Stemming unstructured text in NLTK

Question

I tried the regex stemmer, but I get hundreds of unrelated tokens. I'm just interested in the "play" stem. Here is the code I'm working with:

import nltk
from nltk.book import *
f = open('tupac_original.txt', 'rU')
text = f.read()
text1 = text.split()
tup = nltk.Text(text1)
lowtup = [w.lower() for w in tup if w.isalpha()]
import sys, re
tupclean = [w for w in lowtup if not w in nltk.corpus.stopwords.words('english')]
from nltk import stem
tupstem = stem.RegexpStemmer('az$|as$|a$')
[tupstem.stem(i) for i in tupclean]

The result of the above is;

['like', 'ed', 'young', 'black', 'like'...]

I'm trying to clean up .txt files (all lowercase, remove stopwords, etc), normalize multiple spellings of a word into one and do a frequency dist/count. I know how to do FreqDist, but any suggestions as to where I'm going wrong with the stemming?

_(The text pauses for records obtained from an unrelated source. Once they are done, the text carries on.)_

-- ==== Sys2Proof/Machine/RegMap.lean ====
section
/-!
DEFINITION. Sys2Proof/Machine/RegMap.lean: every register of BAR0 (R480), field by field: BAR0 byte address of the
instance 0, distance between instances, number of instances, bit range, access code (R10) and reset value, from the
register tables of each unit's chapter (R45, R88, R110, R147, R171, R206, R207, R239, R264, R297, R335, R361, R384, R385,
R404, R420, R440, R458). Bits in no field are reserved: they read 0 and a write does not reach them (R11).
-/
namespace Sys2Proof.Machine

/-- The access codes of R10. -/
inductive Acc where
  | rw | ro | w1c | rc | wo
  deriving DecidableEq, Repr

/-- One field of a register. `base` is the BAR0 byte address of instance 0, `stride` the distance between instances,
`count` the number of instances; the field is bits `[hi:lo]`; `rst` its value at reset. -/
structure Fld where
  base : Nat
  stride : Nat
  count : Nat
  hi : Nat
  lo : Nat
  acc : Acc
  rst : Nat
  deriving DecidableEq, Repr

/-- The number a field is stored under: no two fields share it (address and lowest bit are distinct). -/
def Fld.id (f : Fld) : Nat := f.base * 32 + f.lo

/-- Width of a field in bits. -/
def Fld.width (f : Fld) : Nat := f.hi - f.lo + 1

/-- The greatest value of a field. -/
def Fld.top (f : Fld) : Nat := 2 ^ f.width - 1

Isn't stemming the normalization you are looking for? You say you are having trouble.. what have you tried? — Spaceghost, Sep 26 '13 at 20:22
What is your expected output? depending on what's your task, you might need a lemmatizer instead of a stemmer, see http://stackoverflow.com/questions/17317418/stemmers-vs-lemmatizers — alvas, Sep 27 '13 at 07:24

score 12 · Answer 1 · edited Jun 07 '15 at 20:33

12

There are several pre-coded well-known stemmers in NLTK, see http://nltk.org/api/nltk.stem.html and below shows an example.

>>> from nltk import stem
>>> porter = stem.porter.PorterStemmer()
>>> lancaster = stem.lancaster.LancasterStemmer()
>>> snowball = stem.snowball.EnglishStemmer()
>>> tokens =  ['player', 'playa', 'playas', 'pleyaz'] 
>>> [porter(i) for i in tokens]
>>> [porter.stem(i) for i in tokens]
['player', 'playa', 'playa', 'pleyaz']
>>> [lancaster.stem(i) for i in tokens]
['play', 'play', 'playa', 'pleyaz']
>>> [snowball.stem(i) for i in tokens]
[u'player', u'playa', u'playa', u'pleyaz']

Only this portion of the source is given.